Há, no entanto, algumas melhoras que nos enchem de orgulho e de esperança. Um exemplo de casa, que contraria o adágio popular – “santo de casa não faz milagres”-  pode ser citado.  

 

O Tribunal Regional Eleitoral do Piauí dá o exemplo que tanto dignifica o judiciário piauiense, projetando-o como Corte que julga, com proficiência, os atos que atentam contra a soberania popular, recolocando nos trilhos da lisura o Processo Eleitoral.

 

 Os membros que compõem o Tribunal têm uma missão árida, afinal colocam-se como julgadores dos fatos ocorridos nos escaninhos das eleições. Distante dos acontecimentos, longe das paixões que costumam pairar sobres às contendas interioranas, os ínclitos julgadores têm em mãos os fatos plasmados em folhas de papel.

 

 A compra de votos embutidas em estratagemas dos mais sórdidos, o abuso de poder nas suas formas mais comezinhas, intimidação de pessoas, tudo isso chega ao Tribunal para que os julgadores apreciem e extraiam daí a decisão que tem por escopo reorganizar a vida em sociedade, impedindo que a deturpação de valores e a ofensa à vontade livre e soberana prevaleçam sobre a higidez da vontade popular.

 

De capa a capa, como costuma dizer um dos membros atuais da Corte eleitoral, os processos são analisados e decididos.
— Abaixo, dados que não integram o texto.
-- ==== Sys2Proof/Machine/Launch.lean ====
section
/-! DEFINITION. Launches: records and their checks, the pool, LAUNCH and its forms, placement, completion counters, barriers, the
completion tree, and gangs of several packages (R327 to R353, R386 to R388). -/

namespace Sys2Proof.Machine

-- ## Launch records (R335)

abbrev LaunchRec := List Word
/-- The 8-byte word at offset `o`. -/
def lw (r : LaunchRec) (o : Nat) : Nat := (r.getD (o / 8) 0).toNat
def lrKind (r : LaunchRec) : Nat := bits (lw r 8) 1 0
def lrPrio (r : LaunchRec) : Nat := bits (lw r 8) 4 2
def lrPin (r : LaunchRec) : Bool := (lw r 8).testBit 7
def lrProcres (r : LaunchRec) : Bool := (lw r 8).testBit 8
def lrFuse (r : LaunchRec) : Bool := (lw r 8).testBit 9
def lrSaven (r : LaunchRec) : Bool := (lw r 8).testBit 10
def lrCsz (r : LaunchRec) : Nat := bits (lw r 8) 15 11 + 1
def lrNs (r : LaunchRec) : Nat := bits (lw r 8) 21 16
def lrNv (r : LaunchRec) : Nat := bits (lw r 8) 27 22
def lrDies (r : LaunchRec) : Nat := bits (lw r 8) 31 28
def lrWtag (r : LaunchRec) : Nat := bits (lw r 8) 37 32
def lrX (r : LaunchRec) : Nat := bits (lw r 0x10) 15 0
def lrY (r : LaunchRec) : Nat := bits (lw r 0x10) 31 16
def lrZ (r : LaunchRec) : Nat := bits (lw r 0x10) 47 32
def lrTcr (r : LaunchRec) : Nat := bits (lw r 0x18) 5 0
def lrArgr (r : LaunchRec) : Nat := bits (lw r 0x18) 11 6
def lrArgn (r : LaunchRec) : Nat := bits (lw r 0x18) 15 12
def lrDeferC (r : LaunchRec) : Nat := bits (lw r 0x30) 43 32
def lrTtn (r : LaunchRec) : Nat := bits (lw r 0xE0) 9 0
/-- The tasks of a record (R335, R345). -/
def lrTiles (r : LaunchRec) : Nat := if lrKind r = 3 then lrTtn r else lrX r * lrY r * lrZ r
/-- The DEP pairs: counter address and target. -/
def lrDeps (r : LaunchRec) : List (Nat × Word) := (List.range 4).map fun i => (lw r (0x40 + 16 * i), r.getD (9 + 2 * i) 0)
/-- The record with the DEPTH the device gives it and CLAIM set (R335, R343). -/
def lrFor (r : LaunchRec) (depth : Nat) : LaunchRec :=
  (r.set 1 (BitVec.ofNat 64 (lw r 8 - bits (lw r 8) 6 5 * 32 + depth * 32))).set 31 (r.getD 31 0 ||| 1)

/-- The bits of a record that must be zero, by word (R335). DEPTH is the device's own. -/
def lrReserved (i : Nat) : Word :=
  BitVec.ofNat 64 (
    if i = 0 then 2 ^ 64 - 2 ^ 57
    else if i = 1 then 2 ^ 64 - 2 ^ 38
    else if i = 2 then 2 ^ 64 - 2 ^ 48
    else if i = 3 then 2 ^ 64 - 2 ^ 16
    else if i = 5 then 2 ^ 64 - 2 ^ 5
    else if i = 6 then (2 ^ 64 - 2 ^ 44) + (2 ^ 32 - 2 ^ 20)
    else if i = 7 then 2 ^ 64 - 2 ^ 20
    else if i = 28 then 2 ^ 64 - 2 ^ 10
    else if i = 30 then 2 ^ 64 - 1
    else if i = 31 then 2 ^ 64 - 2
    else 0)

/-- The first nonzero of some values. -/
def firstOf (vs : List Nat) : Option Nat := vs.find? fun v => decide (v ≠ 0)

/-- Rule 1: reserved bits and unused fields. -/
def lrUnused (r : LaunchRec) : Option Nat :=
  let off := fun (b : Bool) (v : Nat) => if b then 0 else v
  firstOf ((List.range 32).map (fun i => (r.getD i 0 &&& lrReserved i).toNat) ++
    [off (decide (lrKind r = 3)) (lw r 0xD0), off (decide (lrKind r = 3)) (lw r 0xE0), off (lrProcres r) (lw r 0xD8),
     off (decide (lrKind r = 2)) (lw r 0xE8), off (lrSaven r) (lw r 0x38), off (decide (lrKind r ≠ 3)) (lw r 0x10),
     off (decide (lrKind r ≠ 3)) (lrCsz r - 1)] ++
    (lrDeps r).map fun p => off (decide (p.1 ≠ 0)) p.2.toNat)
/-- Rule 2: alignment. -/
def lrMisaligned (r : LaunchRec) : Option Nat :=
  let bad := fun (v z : Nat) => if v % z = 0 then 0 else v
  firstOf ([bad (lw r 0) 16, bad (lw r 0x20) 16, bad (bits (lw r 0x30) 19 0) 32, bad (lw r 0x38) 4096, bad (lw r 0xC0) 256,
    bad (lw r 0xC8) 8, bad (lw r 0xD0) 2048] ++ (lrDeps r).map fun p => bad p.1 8)

def popc4 (m : Nat) : Nat := bits m 0 0 + bits m 1 1 + bits m 2 2 + bits m 3 3

/-- The checks of R337 in order, for a writer of world `w`: the number of the first that fails, and the offending value. -/
def State.lrBad (s : State) (r : LaunchRec) (w : Nat) : Option (Nat × Nat) :=
  let dies := 2 ^ s.nDies - 1
  match lrUnused r, lrMisaligned r with
  | some v, _ => some (1, v)
  | none, some v => some (2, v)
  | none, none =>
    if 48 < lrNs r then some (3, lrNs r)
    else if 48 < lrNv r then some (3, lrNv r)
    else if 8 < lrArgn r then some (3, lrArgn r)
    else if lrKind r ≠ 3 ∧ (lrX r = 0 ∨ lrY r = 0 ∨ lrZ r = 0) then some (3, 0)
    else if lrTcr r ≠ 63 ∧ lrNs r ≤ lrTcr r then some (4, lrTcr r)
    else if 0 < lrArgn r ∧ lrNs r < lrArgr r + lrArgn r then some (4, lrArgr r)
    else if lrKind r ≠ 3 ∧ lrTiles r % lrCsz r ≠ 0 then some (5, lrTiles r)
    else if lrKind r = 0 ∧ 1 < lrCsz r then some (6, lrCsz r - 1)
    else if lrKind r = 3 ∧ lw r 0xD0 = 0 then some (7, 0)
    else if lrKind r = 3 ∧ (lrTtn r = 0 ∨ 896 < lrTtn r) then some (7, lrTtn r)
    else if lrKind r = 2 ∧ 7 * 224 * popc4 (lrDies r) < lrTiles r then some (8, lrTiles r)
    else if lrDies r = 0 ∨ lrDies r &&& dies ≠ lrDies r then some (9, lrDies r)
    else if 2048 < lrDeferC r then some (10, lrDeferC r)
    else if lrProcres r && decide (lw r 0xD8 = 0) then some (11, 0)
    else if lrProcres r && decide (28 < lrCsz r) then some (11, lrCsz r - 1)
    else if lrWtag r ≠ w then some (12, lrWtag r)
    else none

-- ## The arbiter's accesses to memory (R336, R339, R347, R348)

/-- A write by the arbiter at an address of world `w`, translated by die `d`'s service and made at the home die; the fault code
where it cannot be made. -/
def State.arbWrite (s : State) (w va : Nat) (data : List Byte) : Except Nat (State × Option (Nat × Nat)) :=
  match s.walk 0 w va 1 false with
  | .bad _ _ c => .error (causeFault c)
  | .ok e =>
    let pa := e.phys va
    if isWindow pa then .ok (s.windowSend 0 pa data 1024 0 none, none)
    else let (s1, st) := s.writeView (homeDie pa) w pa data
         .ok (s1, some st)

/-- Bytes of world `w` as die `d` reads them, page by page, a register page's for a management context, `mgmt`, as the registers read (R422); the
fault code and address of the first that cannot be read. -/
def State.readAs (s : State) (mgmt : Bool) (d w va n : Nat) : Except (Nat × Nat × Nat × Nat) (List Byte) :=
  (blocks 65536 va n).foldlM (fun (acc : List Byte) b =>
    let lo := max va (b * 65536)
    let hi := min (va + n) (b * 65536 + 65536)
    match s.walk d w lo 0 mgmt with
    | .bad l g c => .error (l, g, c, lo)
    | .ok e => match s.badLine e.wtag (e.phys lo) (hi - lo) with
      | some l => .error (l, 0, 4, lo)
      | none => .ok (acc ++ (if isRegPage (e.phys lo) then s.regRead (e.phys lo % 2 ^ 32) (hi - lo) else s.viewRead d w (e.phys lo) (hi - lo)))) []
/-- The same for an access that no management context makes. -/
def State.readPages (s : State) (d w va n : Nat) : Except (Nat × Nat × Nat × Nat) (List Byte) := s.readAs false d w va n

/-- May the arbiter reach `n` bytes at `va` of world `w` at their home die now (R309, R311, R317)? -/
def State.arbClear (s : State) (w va n : Nat) : Bool := s.rangeClear 0 w va n homeDie

/-- The line of a counter that does not verify (R401). -/
def State.counterBad (s : State) (w va kind : Nat) : Option Nat :=
  match s.walk 0 w va kind false with | .ok e => s.badLine e.wtag (e.phys va) 8 | .bad _ _ _ => none
/-- A counter's value, read for world `w` at the home die as a .fresh load reads it (R339); `none` where it cannot be read. -/
def State.counter (s : State) (w va : Nat) : Option (Nat × Word) :=
  match s.walk 0 w va 0 false with
  | .bad _ _ _ => none
  | .ok e =>
    let pa := e.phys va
    if (s.counterBad w va 0).isSome then none else some (pa, BitVec.ofNat 64 (leNat (s.viewRead (homeDie pa) w pa 8)))

/-- A completion increment or a CTRINC has changed the counter at `pa`: waiters it satisfies may wake, and launches that watch
it, or one they could not read, are to be evaluated anew (R339, R349). -/
def State.counterHit (s : State) (pa : Nat) : State :=
  let v := fun (w : Nat) => s.wordAt (homeDie pa) w pa
  let poke := fun (u : Wait) => match u with
    | .ctr a w t h => if a = pa then .ctr a w t (h || decide (t.ule (v w))) else u
    | _ => u
  let s1 := s.allCtxs.foldl (fun t (c, x, k) =>
    if k.waits.any fun u => match u with | .ctr a _ _ _ => decide (a = pa) | _ => false then
      t.modCtx c x fun y => { y with st := .wait (y.waits.map poke) } else t) s
  { s1 with pool := s1.pool.map fun (n, p) => (n, if p.watch.contains pa || p.unread then { p with elig := none } else p) }

/-- The counter at physical address `pa` increased at its home die (R349). -/
def State.counterAdd (s : State) (w pa : Nat) (v : Word) : State × (Nat × Nat) :=
  let d := homeDie pa
  let old := leNat (s.viewRead d w pa 8)
  let (s1, st) := s.writeView d w pa (leBytes 8 ((old + v.toNat) % 2 ^ 64))
  (s1.counterHit pa, st)

/-- A completion counter increased by 1 (R347, R392); the fault code where it cannot be. -/
def State.doneCtr (s : State) (w va : Nat) : Except Nat State :=
  match s.walk 0 w va 2 false with
  | .bad _ _ c => .error (causeFault c)
  | .ok e => if (s.counterBad w va 2).isSome then .error fWORLD else .ok (s.counterAdd w (e.phys va) 1).1
/-- The log of a counter that cannot be read because its line does not verify (R401). -/
def State.logCounter (s : State) (w va kind : Nat) : State :=
  match s.counterBad w va kind with | some l => s.logLine { world := some w } 4 l | none => s

-- ## The pool (R338, R342, R343)

def State.slotAt (s : State) (n : Nat) : PoolSlot := NMap.getD s.pool n {}
def State.modSlot (s : State) (n : Nat) (f : PoolSlot → PoolSlot) : State := { s with pool := NMap.set s.pool n (f (s.slotAt n)) }
def PoolSlot.taken (p : PoolSlot) : Bool := p.claim || p.reserved
/-- The lowest free slot of a depth. -/
def State.freeSlot (s : State) (depth : Nat) : Option Nat :=
  ((List.range 1024).find? fun i => !(s.slotAt (1024 * depth + i)).taken).map (1024 * depth + ·)
/-- A record becomes pending (R339: in the order in which CLAIM was set). -/
def State.pend (s : State) (n : Nat) (r : LaunchRec) (w : Nat) (gang : Option (Nat × Nat × Nat × Nat)) : State :=
  { s.modSlot n fun _ => { rec_ := r, claim := true, order := s.nextOrder, world := w, gang := gang } with nextOrder := s.nextOrder + 1 }

/-- The contexts that wait for a slot of a depth, first in line first (R343). -/
def State.line (s : State) (depth : Nat) : List (Nat × Nat × Nat) :=
  let ws := s.allCtxs.flatMap fun (c, x, k) => k.waits.filterMap fun w => match w with
    | .slot r _ _ t => if bits (lw r 8) 6 5 = depth then some (t, c, x) else none
    | _ => none
  ws.insertionSort fun a b => a.1 < b.1 ∨ (a.1 = b.1 ∧ (a.2.1 < b.2.1 ∨ (a.2.1 = b.2.1 ∧ a.2.2 ≤ b.2.2)))
/-- The slot that a launch instruction finds at once: none while others stand in line. -/
def State.slotNow (s : State) (depth : Nat) : Option Nat := if (s.line depth).isEmpty then s.freeSlot depth else none

-- ## Gangs (R344, R386 to R388)

/-- The number by which messages between packages name a gang: its slot on the issuing package, that package's node ID, and how many gangs
it had begun before (R387; log 23). -/
def State.gangNo (s : State) (slot : Nat) : Nat := slot + s.node * 2 ^ 12 + s.nextGang * 2 ^ 32
def State.gangOf (s : State) (no : Nat) : Option Gang := s.gangs.find? fun g => decide (g.no = no)
def State.modGang (s : State) (no : Nat) (f : Gang → Gang) : State :=
  { s with gangs := s.gangs.map fun g => if g.no = no then f g else g }

/-- GANG_INCOMPLETE's detail for a member's launch, where its gang is known incomplete (R388). -/
def State.ginc (s : State) (l : Nat) : Option (Nat × Nat) := (NMap.get? s.launches l).bind (·.ginc)

/-- The waiting context freezes with the bundle it waits in as its faulting bundle: a wait fault (R388). -/
def State.freezeWaiting (s : State) (c x code : Nat) (d0 d1 : Word) : State :=
  let k := s.ctx c x
  let w := fun i => k.wb.2.getD i 0
  let b := decodeBundle (w 0) (w 1) (w 2) (w 3)
  let codes := (List.range 4).map fun p => match b.word p with
    | some (.gbar _ _) => code
    | some (.wquiet _) => code
    | _ => 0
  let back := fun (u : Wait) => match u with | .gbar id _ n => .gbar id false n | .quiet j _ => .quiet j none | _ => u
  let s1 := s.modCtx c x fun y =>
    { y.snap (s.core c).ccyc with
      st := .frozen, fgen := y.fgen + 1, saved := y.waits.map back, resumePc := y.pc, pc := y.wb.1,
      frec := { codes := codes, waitFault := true, cyc := s.cyc, words := y.wb.2, d0 := d0, d1 := d1, rrbS := y.rrbS, rrbV := y.rrbV } }
  let s2 := s1.modCore c fun q => if q.run = some x then q.reschedule x else q
  { s2 with offers := s2.offers ++ [⟨c, x, code⟩] }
Todos com o esmero e o cuidado de julgadores comprometidos com o bom andamento do pleito eleitoral.

 

Os piauienses têm do que se orgulharem. A Justiça Eleitoral piauiense dá passos largos rumo ao engrandecimento da cidadania na sua forma mais pura, que é a preservação da vontade livre do eleitor na escolha do seu representante.

 

Evidente que falta muito. A sede pelo poder, a política segundo a ótica do crime, a carnavalização do dinheiro público, enfim, as práticas ilícitas vão continuar se aperfeiçoando, a despeito do rigor com que serão tratadas doravante.

 

Todos que acompanham a atuação do Tribunal Eleitoral do Piauí nos últimos anos têm a certeza de que a impunidade tem levado vários golpes. E que o crime eleitoral, tipo detestável, responsável direto por premeditar diversos crimes posteriores, é tratado com rigor.

 

O que se espera é que os que sucederão os atuais membros do TRE-PI preservem o rigor e a técnica empregados nas decisões dimanadas, hoje, pelos juízes da Corte Eleitoral.

 

Só assim respiraremos aliviados e os que preferem os caminhos pantanosos do ilícito sofrerão as agruras de julgamentos que afastarão, de pronto, as artimanhas criminosas da classe política.